Three Paragraphs of Rule 15c6-1(a)
Three portions of Rule 15c6-1(a) (b, c, and d) remain unchanged despite other amendments to the rule. An overview of these unchanged paragraphs is below, provided by the SEC.
“Rule 15c6-1(d) provides that, for purposes of paragraphs (a) and (c) of the rule, parties to a contract shall be deemed to have expressly agreed to an alternate date for payment of funds and delivery of securities at the time of the transaction for a contract for the sale for cash of securities pursuant to a firm commitment offering if the managing underwriter and the issuer have agreed to such date for all securities sold pursuant to such offering and the parties to the contract have not expressly agreed to another date for payment of funds and delivery of securities at the time of the transaction.”
Conversely, some commenters debated with the SEC concerning the future of the override provision of Rule 15c6-1(a). The SEC wanted to maintain T+2 standard settlement time, but also wanted to provide broker-dealers with flexibility in case of unforeseen circumstances, and give them a chance to extend their settlement date. They believed that the provision should only be used in unusual circumstances; however, some commenters argued that this is not appropriate. Refer to pages 48 and 49 of the rule to view more details of the discussion.
Changes to Other Rules
Certain rules have changed as a result of the amendment to Rule 15c6-1(a). Below is a brief summary of how some of these rules have changed. These rules include: Regulation SHO, financial responsibility rules under the Exchange Act, Exchange Act Rule 10b-10, prime-broker no-action letters, and prospectus delivery. These changes are too extensive to describe for the purpose of this article; view section 3C of the rule to read more about the specifics.
Two Active Exemptions
With the transition from T+3 to T+2, the SEC asked those who commented to give their opinions on whether they should maintain two currently active exemptions, designed to exempt from T+3 settlement cycles. The first exemption was created in 1995, which “[granted] a limited exemption for securities that do not generally trade in the U.S. by providing that all transactions in securities that do not have transfer or delivery facilities in the U.S. are exempt from the scope of Rule 15c6-1.” This policy is remaining unchanged following the transition to T+2. The second exemption concerns registered insurance products, which the SEC also decided to retain.
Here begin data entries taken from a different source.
-- ==== Sys2Proof/WellFormed.lean ====
section
/-! DEFINITION. Which operand values an operation may have (40_view.md R130, 10_state.md R30, R33,
41_sample.md R150, R155). -/

namespace Sys2Proof

/-- The depths a view may have (10_state.md R31, 40_view.md R130). -/
def legalDepth (d : Nat) : Bool := [1, 2, 4, 8, 16, 24, 32].contains d

/-- The (slot, depth, fmt) combinations the block builds (10_state.md R33). -/
def admittedView (slot : Slot) (depth : Nat) (fmt : Fmt) : Bool :=
  match slot, fmt with
  | .pal, .bgra => depth == 32
  | .col, .c => [1, 2, 4, 8].contains depth
  | .col, .bgr => depth == 24
  | .col, .bgra => depth == 32
  | .msk, .a => depth == 1
  | _, _ => false

/-- The channels sampled of a slot at a depth (10_state.md R33); depth 16 has no admitted format, and
a format of at most 2 letters keeps it in bounds (41_sample.md R155), so any one-letter format's
channel is let through. -/
def admittedSample (slot : Slot) (depth : Nat) (ch : Channel) : Bool :=
  match slot, ch with
  | .pal, .r | .pal, .g | .pal, .b => depth == 32
  | .pal, _ => false
  | .col, .c => [1, 2, 4, 8, 16].contains depth
  | .col, .a => depth == 16 || depth == 32
  | .col, _ => depth == 24 || depth == 32
  | .msk, .a => depth == 1 || depth == 16
  | .msk, .c => depth == 16
  | .msk, _ => false

/-- Coordinates are naturals below 2^32 (10_state.md R30; every width and height is a u32 or 1). -/
def coordinate (n : Nat) : Bool := n < 2 ^ 32

/-- The checks on an operation's operands. -/
def Instr.wellFormed : Instr → Bool
  | .decP1 _ _ => true
  | .decP2 _ _ => true
  | .decP4 _ _ => true
  | .decP8 _ _ => true
  | .decT24 _ => true
  | .decT32 _ => true
  | .smp1 slot x y ch => admittedSample slot 1 ch && coordinate x && coordinate y
  | .smp2 slot x y ch => admittedSample slot 2 ch && coordinate x && coordinate y
  | .smp4 slot x y ch => admittedSample slot 4 ch && coordinate x && coordinate y
  | .smpB8 slot x y ch => admittedSample slot 8 ch && coordinate x && coordinate y
  | .smpB16 slot x y ch => admittedSample slot 16 ch && coordinate x && coordinate y
  | .smpB24 slot x y ch => admittedSample slot 24 ch && coordinate x && coordinate y
  | .smpB32 slot x y ch => admittedSample slot 32 ch && coordinate x && coordinate y
  | .hdrFetch => true
  | .select => true
  | .viewMake slot _ width height depth fmt =>
      legalDepth depth && admittedView slot depth fmt && coordinate width && coordinate height
  | .pixPal x y => coordinate x && coordinate y
  | .pixT24 x y => coordinate x && coordinate y
  | .pixT32 x y => coordinate x && coordinate y
  | .start => true
  | .clear => true

end Sys2Proof
end

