/-! ### latchHeader -/

@[simp] theorem latchHeader_phase (h b c : Nat) (s : State) : (latchHeader h b c s).phase = s.phase := rfl
@[simp] theorem latchHeader_y (h b c : Nat) (s : State) : (latchHeader h b c s).y = s.y := rfl
@[simp] theorem latchHeader_x (h b c : Nat) (s : State) : (latchHeader h b c s).x = s.x := rfl
@[simp] theorem latchHeader_err (h b c : Nat) (s : State) : (latchHeader h b c s).err = s.err := rfl
@[simp] theorem latchHeader_errView (h b c : Nat) (s : State) : (latchHeader h b c s).errView = s.errView := rfl
@[simp] theorem latchHeader_path (h b c : Nat) (s : State) : (latchHeader h b c s).path = s.path := rfl
@[simp] theorem latchHeader_errInfo (h b c : Nat) (s : State) : (latchHeader h b c s).errInfo = s.errInfo := rfl
@[simp] theorem latchHeader_srcLen (h b c : Nat) (s : State) : (latchHeader h b c s).srcLen = s.srcLen := rfl
@[simp] theorem latchHeader_cfgW (h b c : Nat) (s : State) : (latchHeader h b c s).cfgW = s.cfgW := rfl
@[simp] theorem latchHeader_cfgH (h b c : Nat) (s : State) : (latchHeader h b c s).cfgH = s.cfgH := rfl
@[simp] theorem latchHeader_hdrSize (h b c : Nat) (s : State) : (latchHeader h b c s).hdrSize = BitVec.ofNat 32 h := rfl
@[simp] theorem latchHeader_hdrBitcount (h b c : Nat) (s : State) : (latchHeader h b c s).hdrBitcount = BitVec.ofNat 32 b := rfl
@[simp] theorem latchHeader_hdrClrused (h b c : Nat) (s : State) : (latchHeader h b c s).hdrClrused = BitVec.ofNat 32 c := rfl
@[simp] theorem latchHeader_nColors (h b c : Nat) (s : State) : (latchHeader h b c s).nColors = s.nColors := rfl
@[simp] theorem latchHeader_lLen (h b c : Nat) (s : State) : (latchHeader h b c s).lLen = s.lLen := rfl
@[simp] theorem latchHeader_lW (h b c : Nat) (s : State) : (latchHeader h b c s).lW = s.lW := rfl
@[simp] theorem latchHeader_lH (h b c : Nat) (s : State) : (latchHeader h b c s).lH = s.lH := rfl
@[simp] theorem latchHeader_vPal (h b c : Nat) (s : State) : (latchHeader h b c s).vPal = s.vPal := rfl
@[simp] theorem latchHeader_vCol (h b c : Nat) (s : State) : (latchHeader h b c s).vCol = s.vCol := rfl
@[simp] theorem latchHeader_vMsk (h b c : Nat) (s : State) : (latchHeader h b c s).vMsk = s.vMsk := rfl
@[simp] theorem latchHeader_src (h b c : Nat) (s : State) : (latchHeader h b c s).src = s.src := rfl
@[simp] theorem latchHeader_out (h b c : Nat) (s : State) : (latchHeader h b c s).out = s.out := rfl
@[simp] theorem latchHeader_inbox (h b c : Nat) (s : State) : (latchHeader h b c s).inbox = s.inbox := rfl
@[simp] theorem latchHeader_hostData (h b c : Nat) (s : State) : (latchHeader h b c s).hostData = s.hostData := rfl
@[simp] theorem latchHeader_grain (h b c : Nat) (s : State) : (latchHeader h b c s).grain = s.grain := rfl
@[simp] theorem latchHeader_call (h b c : Nat) (s : State) : (latchHeader h b c s).call = s.call := rfl
@[simp] theorem latchHeader_sampled (h b c : Nat) (s : State) : (latchHeader h b c s).sampled = s.sampled := rfl
@[simp] theorem latchHeader_draws (h b c : Nat) (s : State) : (latchHeader h b c s).draws = s.draws := rfl
@[simp] theorem latchHeader_len (h b c : Nat) (s : State) : len (latchHeader h b c s) = len s := by simp [len]
@[simp] theorem latchHeader_imgW (h b c : Nat) (s : State) : imgW (latchHeader h b c s) = imgW s := by simp [imgW]
@[simp] theorem latchHeader_imgH (h b c : Nat) (s : State) : imgH (latchHeader h b c s) = imgH s := by simp [imgH]
@[simp] theorem latchHeader_outSize (h b c : Nat) (s : State) : outSize (latchHeader h b c s) = outSize s := by simp [outSize, imgW, imgH]

/-! ### latchOperands -/

@[simp] theorem latchOperands_phase (s : State) : (latchOperands s).phase = s.phase := rfl
@[simp] theorem latchOperands_y (s : State) : (latchOperands s).y = s.y := rfl
@[simp] theorem latchOperands_x (s : State) : (latchOperands s).x = s.x := rfl
@[simp] theorem latchOperands_err (s : State) : (latchOperands s).err = s.err := rfl
@[simp] theorem latchOperands_errView (s : State) : (latchOperands s).errView = s.errView := rfl
@[simp] theorem latchOperands_path (s : State) : (latchOperands s).path = s.path := rfl
@[simp] theorem latchOperands_errInfo (s : State) : (latchOperands s).errInfo = s.errInfo := rfl
@[simp] theorem latchOperands_srcLen (s : State) : (latchOperands s).srcLen = s.srcLen := rfl
@[simp] theorem latchOperands_cfgW (s : State) : (latchOperands s).cfgW = s.cfgW := rfl
@[simp] theorem latchOperands_cfgH (s : State) : (latchOperands s).cfgH = s.cfgH := rfl
@[simp] theorem latchOperands_hdrSize (s : State) : (latchOperands s).hdrSize = s.hdrSize := rfl
@[simp] theorem latchOperands_hdrBitcount (s : State) : (latchOperands s).hdrBitcount = s.hdrBitcount := rfl
@[simp] theorem latchOperands_hdrClrused (s : State) : (latchOperands s).hdrClrused = s.hdrClrused := rfl
@[simp] theorem latchOperands_nColors (s : State) : (latchOperands s).nColors = s.nColors := rfl
@[simp] theorem latchOperands_lLen (s : State) : (latchOperands s).lLen = s.srcLen := rfl
@[simp] theorem latchOperands_lW (s : State) : (latchOperands s).lW = s.cfgW := rfl
@[simp] theorem latchOperands_lH (s : State) : (latchOperands s).lH = s.cfgH := rfl
@[simp] theorem latchOperands_vPal (s : State) : (latchOperands s).vPal = s.vPal := rfl
@[simp] theorem latchOperands_vCol (s : State) : (latchOperands s).vCol = s.vCol := rfl
@[simp] theorem latchOperands_vMsk (s : State) : (latchOperands s).vMsk = s.vMsk := rfl
@[simp] theorem latchOperands_src (s : State) : (latchOperands s).src = s.src := rfl
@[simp] theorem latchOperands_out (s : State) : (latchOperands s).out = s.out := rfl
@[simp] theorem latchOperands_inbox (s : State) : (latchOperands s).inbox = s.inbox := rfl
@[simp] theorem latchOperands_hostData (s : State) : (latchOperands s).hostData = s.hostData := rfl
@[simp] theorem latchOperands_grain (s : State) : (latchOperands s).grain = s.grain := rfl
@[simp] theorem latchOperands_call (s : State) : (latchOperands s).call = s.call := rfl
@[simp] theorem latchOperands_sampled (s : State) : (latchOperands s).sampled = s.sampled := rfl
@[simp] theorem latchOperands_draws (s : State) : (latchOperands s).draws = s.draws := rfl

/-! ### setSelection -/

@[simp] theorem setSelection_phase (n : Nat) (p : Path) (s : State) : (setSelection n p s).phase = s.phase := rfl
@[simp] theorem setSelection_y (n : Nat) (p : Path) (s : State) : (setSelection n p s).y = s.y := rfl
@[simp] theorem setSelection_x (n : Nat) (p : Path) (s : State) : (setSelection n p s).x = s.x := rfl
@[simp] theorem setSelection_err (n : Nat) (p : Path) (s : State) : (setSelection n p s).err = s.err := rfl
@[simp] theorem setSelection_errView (n : Nat) (p : Path) (s : State) : (setSelection n p s).errView = s.errView := rfl
@[simp] theorem setSelection_path (n : Nat) (p : Path) (s : State) : (setSelection n p s).path = p := rfl
@[simp] theorem setSelection_errInfo (n : Nat) (p : Path) (s : State) : (setSelection n p s).errInfo = s.errInfo := rfl
@[simp] theorem setSelection_srcLen (n : Nat) (p : Path) (s : State) : (setSelection n p s).srcLen = s.srcLen := rfl
@[simp] theorem setSelection_cfgW (n : Nat) (p : Path) (s : State) : (setSelection n p s).cfgW = s.cfgW := rfl
@[simp] theorem setSelection_cfgH (n : Nat) (p : Path) (s : State) : (setSelection n p s).cfgH = s.cfgH := rfl
@[simp] theorem setSelection_hdrSize (n : Nat) (p : Path) (s : State) : (setSelection n p s).hdrSize = s.hdrSize := rfl
@[simp] theorem setSelection_hdrBitcount (n : Nat) (p : Path) (s : State) : (setSelection n p s).hdrBitcount = s.hdrBitcount := rfl
@[simp] theorem setSelection_hdrClrused (n : Nat) (p : Path) (s : State) : (setSelection n p s).hdrClrused = s.hdrClrused := rfl
@[simp] theorem setSelection_nColors (n : Nat) (p : Path) (s : State) : (setSelection n p s).nColors = BitVec.ofNat 32 n := rfl
@[simp] theorem setSelection_lLen (n : Nat) (p : Path) (s : State) : (setSelection n p s).lLen = s.lLen := rfl
@[simp] theorem setSelection_lW (n : Nat) (p : Path) (s : State) : (setSelection n p s).lW = s.lW := rfl
@[simp] theorem setSelection_lH (n : Nat) (p : Path) (s : State) : (setSelection n p s).lH = s.lH := rfl
@[simp] theorem setSelection_vPal (n : Nat) (p : Path) (s : State) : (setSelection n p s).vPal = s.vPal := rfl
@[simp] theorem setSelection_vCol (n : Nat) (p : Path) (s : State) : (setSelection n p s).vCol = s.vCol := rfl
@[simp] theorem setSelection_vMsk (n : Nat) (p : Path) (s : State) : (setSelection n p s).vMsk = s.vMsk := rfl
@[simp] theorem setSelection_src (n : Nat) (p : Path) (s : State) : (setSelection n p s).src = s.src := rfl
@[simp] theorem setSelection_out (n : Nat) (p : Path) (s : State) : (setSelection n p s).out = s.out := rfl
@[simp] theorem setSelection_inbox (n : Nat) (p : Path) (s : State) : (setSelection n p s).inbox = s.inbox := rfl
@[simp] theorem setSelection_hostData (n : Nat) (p : Path) (s : State) : (setSelection n p s).hostData = s.hostData := rfl
@[simp] theorem setSelection_grain (n : Nat) (p : Path) (s : State) : (setSelection n p s).grain = s.grain := rfl
@[simp] theorem setSelection_call (n : Nat) (p : Path) (s : State) : (setSelection n p s).call = s.call := rfl
@[simp] theorem setSelection_sampled (n : Nat) (p : Path) (s : State) : (setSelection n p s).sampled = s.sampled := rfl
@[simp] theorem setSelection_draws (n : Nat) (p : Path) (s : State) : (setSelection n p s).draws = s.draws := rfl
@[simp] theorem setSelection_len (n : Nat) (p : Path) (s : State) : len (setSelection n p s) = len s := by simp [len]
@[simp] theorem setSelection_imgW (n : Nat) (p : Path) (s : State) : imgW (setSelection n p s) = imgW s := by simp [imgW]
@[simp] theorem setSelection_imgH (n : Nat) (p : Path) (s : State) : imgH (setSelection n p s) = imgH s := by simp [imgH]
@[simp] theorem setSelection_outSize (n : Nat) (p : Path) (s : State) : outSize (setSelection n p s) = outSize s := by simp [outSize, imgW, imgH]

/-! ### setOut -/

@[simp] theorem setOut_phase (m : Memory) (s : State) : (setOut m s).phase = s.phase := rfl
@[simp] theorem setOut_y (m : Memory) (s : State) : (setOut m s).y = s.y := rfl
@[simp] theorem setOut_x (m : Memory) (s : State) : (setOut m s).x = s.x := rfl
@[simp] theorem setOut_err (m : Memory) (s : State) : (setOut m s).err = s.err := rfl
@[simp] theorem setOut_errView (m : Memory) (s : State) : (setOut m s).errView = s.errView := rfl
@[simp] theorem setOut_path (m : Memory) (s : State) : (setOut m s).path = s.path := rfl
@[simp] theorem setOut_errInfo (m : Memory) (s : State) : (setOut m s).errInfo = s.errInfo := rfl
@[simp] theorem setOut_srcLen (m : Memory) (s : State) : (setOut m s).srcLen = s.srcLen := rfl
@[simp] theorem setOut_cfgW (m : Memory) (s : State) : (setOut m s).cfgW = s.cfgW := rfl
@[simp] theorem setOut_cfgH (m : Memory) (s : State) : (setOut m s).cfgH = s.cfgH := rfl
@[simp] theorem setOut_hdrSize (m : Memory) (s : State) : (setOut m s).hdrSize = s.hdrSize := rfl
@[simp] theorem setOut_hdrBitcount (m : Memory) (s : State) : (setOut m s).hdrBitcount = s.hdrBitcount := rfl
@[simp] theorem setOut_hdrClrused (m : Memory) (s : State) : (setOut m s).hdrClrused = s.hdrClrused := rfl
@[simp] theorem setOut_nColors (m : Memory) (s : State) : (setOut m s).nColors = s.nColors := rfl
@[simp] theorem setOut_lLen (m : Memory) (s : State) : (setOut m s).lLen = s.lLen := rfl
@[simp] theorem setOut_lW (m : Memory) (s : State) : (setOut m s).lW = s.lW := rfl
@[simp] theorem setOut_lH (m : Memory) (s : State) : (setOut m s).lH = s.lH := rfl
@[simp] theorem setOut_vPal (m : Memory) (s : State) : (setOut m s).vPal = s.vPal := rfl
@[simp] theorem setOut_vCol (m : Memory) (s : State) : (setOut m s).vCol = s.vCol := rfl
@[simp] theorem setOut_vMsk (m : Memory) (s : State) : (setOut m s).vMsk = s.vMsk := rfl
@[simp] theorem setOut_src (m : Memory) (s : State) : (setOut m s).src = s.src := rfl
@[simp] theorem setOut_out (m : Memory) (s : State) : (setOut m s).out = m := rfl
@[simp] theorem setOut_inbox (m : Memory) (s : State) : (setOut m s).inbox = s.inbox := rfl
@[simp] theorem setOut_hostData (m : Memory) (s : State) : (setOut m s).hostData = s.hostData := rfl
@[simp] theorem setOut_grain (m : Memory) (s : State) : (setOut m s).grain = s.grain := rfl
@[simp] theorem setOut_call (m : Memory) (s : State) : (setOut m s).call = s.call := rfl
@[simp] theorem setOut_sampled (m : Memory) (s : State) : (setOut m s).sampled = s.sampled := rfl
@[simp] theorem setOut_draws (m : Memory) (s : State) : (setOut m s).draws = s.draws := rfl
@[simp] theorem setOut_len (m : Memory) (s : State) : len (setOut m s) = len s := by simp [len]
@[simp] theorem setOut_imgW (m : Memory) (s : State) : imgW (setOut m s) = imgW s := by simp [imgW]
@[simp] theorem setOut_imgH (m : Memory) (s : State) : imgH (setOut m s) = imgH s := by simp [imgH]
@[simp] theorem setOut_outSize (m : Memory) (s : State) : outSize (setOut m s) = outSize s := by simp [outSize, imgW, imgH]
The SEC considered a couple of alternatives to the T+2 transition: a shift to a T+1 standard settlement cycle and a straight-through processing requirement. The SEC described that T+1 and T+0 “would require market participants to incur comparatively larger investments and would necessitate more lead time and greater coordination.” However, they do believe that, if investors were prepared to accept these burdens and move to either T+1 or T+0, it could reduce liquidity, credit, and other types of risks more than the current T+2 settlement cycle. The number of unsettled trades, and thus financial losses, would also be reduced. The SEC determined that given the current state of financial markets and technological advancements, T+2 was the best solution. They also considered mandating straight through processing (STP), which involves the electronic processing of transactions during the settlement process; this is more efficient and faster than manual entry. Despite these benefits, the SEC said that “such an approach may not reduce counterparty exposures and attendant risks.” They primarily support T+2 settlement cycles due to their tendency to reduce numerous financial risks for market participants and increase the efficiency and sustainability of clearing corporations.